Every cinephile knows to at least pretend to like Breathless. Jean-Luc Godard’s first feature—a witty mashup of American noir and French chic—is as much an art-house staple today as it was in 1960, which is precisely why it’s getting the 50th-anniversary reissue treatment this month. Think of Belmondo aping Bogart with his cigarette, Seberg flacking the New York Herald Tribune, or the director’s game-changing jump-cuts, and you realize that various elements of the film have never gone out of style. This may get me booted from the cinéaste club, but I’ll come right out and say it: Breathless isn’t one of Godard’s most interesting creations. (My Life to Live, Contempt, and the septuagenarian’s recent films all rank higher for me.)
Naturally, the charms of Breathless still endure. (The cool fashions! The cutting sense of irony!) But what if Godard’s true purpose is not to charm—so many others do this well, after all—but to poke? Film Socialism, the director’s newest provocation, landed at Cannes last month, and did what every Godard work has done since his 1967 film Weekend: provide an easy target to bash an auteur who makes no bones about his elitism, his (knee-)jerky critiques of America’s role in the world, and, of late, his disdain for telling comprehensible stories. The man who, circa Breathless, once admitted that a film should have a beginning, middle, and end—though not necessarily in that order—has dispensed with every part of that maxim aside from the bit about disunity. Thus, the reactions to Socialism were largely focused on its oddities: young children on a boat who speak in abstract aphorisms, other shots narrated by zoo animals—all of which would be easier to comprehend if they were subtitled in full, instead of “approximated” in what Godard calls the fragmented “Navajo English” of old Westerns.

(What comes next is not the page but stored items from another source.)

-- ==== Sys2Proof/Machine/Tile.lean ====
section
/-! DEFINITION. Events of a tile: placement and completion of skeins, residue windows, the bound, the clock, the scrubber, the
oscillator (R63, R65, R68 to R76, R82, R83, R210 to R213). -/

namespace Sys2Proof.Machine

/-! ### Placement -/

/-- The granules a skein is pinned to, none for no pin (R218). -/
def pinnedGranules (s : State) (st : Step) (k : Upf.Skein) : List Nat :=
  match hintFor (tget (s.part st.part).progs (runProg st) {}) k.layer with
  | some h => ((partGranules (s.part st.part)).zipIdx.filter fun e => bitOf h.pin e.2).map (·.1)
  | none => []

/-- A tile takes work (R75, R210). -/
def tileUsable (s : State) (t : Nat) : Bool := (s.tile t).withdrawn == 0 && (s.tile t).testing == none

/-- The fallback places that a skein waits behind have been evaluated (R320): the start, and every `fallback_safe` point below
it, while the step could switch. -/
def fbGate (s : State) (st : Step) (k : Nat) : Bool :=
  st.useFb || st.noFallback || !fbResident s st
    || (st.fbDone.contains 0 && (stepFile s st).cheaps.all fun c => !c.safe || decide (k ≤ c.after) || st.fbDone.contains (c.after + 1))

/-- The running step may start a skein now: no switch stops it, which before a cheap point lets the skeins up to it start
(R310), it is restored (R314), and the skein has not started and waits for nothing. -/
def mayStart (s : State) (slot k : Nat) (st : Step) : Bool :=
  let x := s.part st.part
  let f := stepFile s st
  st.state == 3 && x.running == some slot && x.switchTo == none && !st.spilled && decide (k < f.skeins.length) && ownSkein s st k && skState st k == 0
    && skeinReady f st k && (x.switchReq == 0 || (x.switchReq == 1 && decide (k < nextPoint s st))) && fbGate s st k

/-- Ranges [a, a + n) and [b, b + m) do not meet. -/
def apart (a n b m : Nat) : Bool := decide (a + n ≤ b ∨ b + m ≤ a)

/-- A buffer fits a tile's scratchpad at a base beside what lies there. -/
def bufFits (x : Tile) (base n : Nat) : Bool :=
  base % 16 == 0 && decide (base + n ≤ 4194304) && x.bufs.all fun b => apart base n b.base b.bytes

/-- Allocate a buffer of a step on a tile; content that lies on another tile is there too (log 18), and the access to it wakes
that tile (R83). -/
def addBuf (s : State) (t slot i base n : Nat) : State :=
  let old := bufHome s t slot i
  let s := { s with tiles := tmap s.tiles fun _ x => if (bufBase x slot i).isSome then { x with gated := false } else x }
  s.modTile t fun x =>
    let x := { x with bufs := x.bufs ++ [{ slot, tensor := i, base, bytes := n }] }
    match old with
    | some (y, b) =>
      { x with
        scratch := mwriteN x.scratch base (mreadN y.scratch b n)
        poison := dropRange x.poison (base / 16) (ceilDiv n 16)
          ++ ((y.poison.filter fun w => decide (b / 16 ≤ w ∧ w < b / 16 + ceilDiv n 16)).map fun w => w + base / 16 - b / 16) }
    | none => x

/-- Allocate the buffers of a skein that the tile does not hold, at the given bases; none when one does not fit. -/
def addBufs (s : State) (t slot : Nat) (f : Upf.File) (bases : List (Nat × Nat)) (need : List Nat) : Option State :=
  need.foldl (fun o i => o.bind fun s =>
    if (bufBase (s.tile t) slot i).isSome then some s
    else match tfind bases i with
      | some b => if bufFits (s.tile t) b (tensorOf f i).bytes then some (addBuf s t slot i b (tensorOf f i).bytes) else none
      | none => none) (some s)

/-- The generator is seeded before a step's first skein issues on the tile (R103). -/
def seedTile (s : State) (t slot : Nat) : State :=
  if (s.tile t).lfsrSlot = some slot then s
  else
    let (v, s) := draw s
    s.modTile t fun x => { x with lfsr := BitVec.ofNat 32 (v % (2 ^ 32 - 1) + 1), lfsrSlot := some slot }

/-- SKEIN_PLACE (R210 to R213, R218, R220, R221): a permitted idle tile takes a skein that can start; with every granule pinned
for it unusable the step fails. -/
def execSkeinPlace (now slot skein t : Nat) (bases : List (Nat × Nat)) (s : State) : Res :=
  timed s now engines fun s =>
    match tfind s.steps slot with
    | none => s
    | some st =>
      if !mayStart s slot skein st then s else
      let f := stepFile s st
      let k := skeinOf f skein
      let pins := pinnedGranules s st k
      if !pins.isEmpty && pins.all s.badGranules.contains then failStep s slot 0x0611
      else if (!pins.isEmpty && !pins.contains (tileGranule t)) || tileOwner s t != some st.part || !tileUsable s t
          || (s.tile t).run.isSome then s
      else match addBufs s t slot f bases (skeinBufs f k) with
        | none => s
        | some s =>
          let s := seedTile s t slot
          let n := if k.kind = 1 then predTokens k ((predCount st k).getD 0) else 0
          let r : SkeinRun := { slot, startAt := time s, skein, code := k.code, tokens := n }
          let s := s.modTile t fun x => { x with gated := false, run := some r }
          let s := logPlace s st skein t false (st.replaced.contains skein)
          s.modStep slot fun x => { x with skeins := tput x.skeins skein 1 }

/-! ### Completion -/

/-- END (R65, R199, R305): issue ends; the tile is free, and the skein's tail stays open until its completion; with the last
skein's issue the step has stopped issuing. -/
def execFin (t : Nat) (s : State) : Res :=
  skein t .fin [] (fun s slot _ r =>
    settleSkeins ((s.modTile t fun x => { x with run := none, tails := x.tails ++ [{ r with ended := true }] }).modStep slot fun x =>
      { x with skeins := tput x.skeins r.skein 3 }) slot) s

/-- The sorts of a completed skein that it never issued close (log 21). -/
def closeSkipped (s : State) (slot : Nat) (idx : List Nat) : State :=
  forAll idx (fun s i =>
    let held := s.sorters.any fun e => (e.2.reqs ++ e.2.run.toList).any fun q => q.slot == slot && q.idx == i
    match tfind s.steps slot with
    | some st => if held || (tfind st.sortExperts i).isSome then s else closeSort s slot i
    | none => s) s

/-- Views that a skein's code writes at this member. -/
def writtenViews (s : State) (st : Step) (k : Upf.Skein) : List Nat :=
  (k.code.flatMap fun i => match i with
    | .send _ d m => if (memberOf s st (stepFile s st).req.members m).isSome then [] else [d]
    | .sst _ _ d => [d] | .fetch _ d _ => [d] | .coll _ d .. => [d] | .drain d .. => [d] | .vst d .. => [d] | .mapclr d => [d]
    | .digest _ d => [d] | _ => []).dedup

/-- Members that need what a skein wrote through a view: those of its instance whose own skeins name the intermediate; member 0 for
an output (R204; log 24). -/
def splitTargets (s : State) (st : Step) (j v : Nat) : List Nat :=
  let f := stepFile s st
  let i := (viewOf f v).tensor
  let own := stepMember s st
  let n := jobSplit s j f.req.members
  if (s.job j).parts.isEmpty then []
  else if (tensorOf f i).kind = 1 then (if own = 0 then [] else [0])
  else if (tensorOf f i).kind = 3 then
    ((List.range n).map (· + own / n * n)).filter fun m => m != own && f.skeins.any fun k =>
      memberRuns s st m k && (codeViews k).any fun w => (viewOf f w).tensor == i
  else []

/-- A SEND that the split adds: the view's data goes to a member, with the records of an added operation (R204, R252). -/
def splitSend (s : State) (t skein slot : Nat) (st : Step) (j v m : Nat) : State :=
  match memberPort s j m with
  | none => withholdOp s j m slot
  | some p =>
    let f := stepFile s st
    let src := readStored s t slot st v
    let (op, s) := newOp s slot t skein 1 m v (bitsLen src) p true
    let (w, s) := draw s
    sendAll (s.modStep slot fun x => { x with requests := x.requests + 1 }) p
      (dataMsgs (2048 + tileDie t) op.qp 0 w st.part (tget (s.job j).routes m []) (runsOf f ((viewBits f v).zip src)) (some slot))

/-- What a split adds at the completion of a skein: its results go to the members that need them; with nothing to send they learn at
once that it is complete (R204). -/
def splitSkein (s : State) (t skein slot : Nat) : State :=
  match tfind s.steps slot with
  | none => s
  | some st => match st.job with
    | none => s
    | some (j, _) =>
      let l := (writtenViews s st (skeinOf (stepFile s st) skein)).flatMap fun v => (splitTargets s st j v).map fun m => (v, m)
      if l.isEmpty then tellPeers s st fun h k => .skein h k skein
      else forAll l (fun s e => splitSend s t skein slot st j e.1 e.2) s

/-- A skein is complete (R73, R109, R195, R322). -/
def skeinDone (s : State) (t : Nat) (r : SkeinRun) (st : Step) : State :=
  let f := stepFile s st
  let k := skeinOf f r.skein
  let s := s.modTile t fun x => { x with tails := x.tails.erase r }
  let s := s.modStep r.slot fun x => { x with skeins := tput x.skeins r.skein 4, conv := x.conv ||| r.conv }
  let s := traceSkein s r.slot 2 t r.skein (if st.replaced.contains r.skein then 4 else 0) 0
  let (a, s) := draw s
  let (b, s) := draw s
  let (e, s) := draw s
  let s := count (count (count s st.part 0x06 1) st.part 0x01 (a % (k.cost + 1))) st.part 0x02 (b % (k.cost + 1))
  let s := charge s t st.ctx st.ctxGen (time s - r.startAt) 0 e
  settleSkeins (splitSkein (closeSkipped s r.slot (sortsOf k)) t r.skein r.slot) r.slot

/-- SKEIN_COMPLETE (R73, R74, R195): not before the skein's last residue windows have passed their comparison. -/
def execSkeinComplete (now t skein : Nat) (s : State) : Res :=
  timed s now engines fun s =>
    match (s.tile t).tails.find? fun r => r.skein == skein && r.opsOut == 0 && r.sortsOut == 0 && !r.matWin && !r.vecWin with
    | none => s
    | some r => match tfind s.steps r.slot with
      | none => s
      | some st =>
        let s := skeinDone s t r st
        match tfind s.steps r.slot with
        | none => s
        | some st =>
          let f := stepFile s st
          let named := ((f.skeins.zipIdx.filter fun e => !skDone st e.2).flatMap fun e => skeinBufs f e.1)
          freeDead s r.slot fun i => named.contains i

/-! ### Checks of a tile -/

/-- Work of a tile that a check can name. -/
def tileBusy (s : State) (t : Nat) : Bool := (s.tile t).run.isSome || !(s.tile t).tails.isEmpty

/-- A unit's open window has passed: no skein of the tile has work in it that was not compared (R69, R73). -/
def closeWin (s : State) (t : Nat) (vector : Bool) : State :=
  let f := fun (r : SkeinRun) => if vector then { r with vecWin := false } else { r with matWin := false }
  s.modTile t fun x => { x with run := x.run.map f, tails := x.tails.map f }

/-- RESIDUE_WINDOW_COMPARE (R69, R71, R73 to R76): residues are compared modulo 255, in a global stop too; an armed injection
inverts the check. -/
def execResidueWindowCompare (now t : Nat) (vector : Bool) (predicted produced : Nat) (s : State) : Res :=
  timed s now (fun s => ready s && tileBusy s t) fun s =>
    let k := if vector then 2 else 0
    let inj := armed s (tileDie t) k t
    let s := if inj then consume s (tileDie t) k t else s
    if inj || predicted % 255 != produced % 255 then
      report s { code := mkCode 2 (tileDie t) (if vector then 0x05 else 0x03), engine := t }
    else closeWin s t vector

/-- SKEIN_BOUND_OVERRUN (R68): issue still pending at the start of cycle 8,193. -/
def execSkeinBoundOverrun (now t : Nat) (s : State) : Res :=
  timed s now (fun s => engines s && (match (s.tile t).run with
      | some r => r.issued && !r.code.isEmpty
      | none => false)) fun s => report s { code := mkCode 2 (tileDie t) 0x0A, engine := t }

/-- CLOCK_GATE (R83). -/
def execClockGate (t idle : Nat) (s : State) : Res :=
  untimed s (fun s => ready s && decide (64 ≤ idle) && (match (s.tile t).run with
      | some r => decide (0 < r.fetchOut)
      | none => true)) fun s => s.modTile t fun x => { x with gated := true }

/-- PATROL_SCRUB (R60, R63, R83): the tile is awake; a single-bit error is corrected; more bits mark the word poisoned. -/
def execPatrolScrub (now t word bits : Nat) (s : State) : Res :=
  timed s now (fun s => up s && decide (t < tileCount s.variant ∧ word < 262144)) fun s =>
    let s := s.modTile t fun x => { x with gated := false }
    if bits = 0 then s
    else if bits = 1 then report s { code := mkCode 1 (tileDie t) 0x01, engine := t }
    else report (s.modTile t fun x => { x with poison := addNew x.poison word }) { code := mkCode 2 (tileDie t) 0x02, engine := t }

/-- OSCILLATOR_OUT_OF_LOCK (R82). -/
def execOscillatorOutOfLock (now t permille ns : Nat) (s : State) : Res :=
  timed s now (fun s => up s && decide (t < tileCount s.variant ∧ 20 < permille ∧ 2000 < ns)) fun s =>
    report s { code := mkCode 2 (tileDie t) 0x0B, engine := t }

end Sys2Proof.Machine
end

And yet Godard risks being lampooned not because he’s unaware that he can come off as stilted, or that his leftist politics may seem several decades out of date. He’s simply a true believer in the cinema as argument, the cinema as essay—trends that cut against the movie as spectacle. Every critic under the sun may cry out in pain over the consumerism that infects Sex and the City 2, but few will recognize Godard’s bitter pill as the proper antidote. Since Breathless is more style than polemic, it’s no accident that it keeps getting remastered, rereleased, and reloved—though all this veneration is something of an insult to a filmmaker who is still working at a high level. Notre Musique, Godard’s most recent picture to receive U.S. distribution, is structured after Dante’s Divine Comedy, with sections for hell, purgatory, and paradise. “Hell” turns out to be a montage of war footage, both real and staged. “Purgatory” is Godard himself, along with other panelists, droning on about the nature of conflict in Sarajevo (for about an hour). “Paradise” is a sun-kissed lakefront, where men and women trot about unmolested—though under the protection of American MPs. The joke works two ways—it is, at once, a familiar jab in the ribs from Godard about military power, as well as an admission that this power serves some purpose. It’s not Godard who has become stale, but those who’ve stopped giving his films a chance to wow them.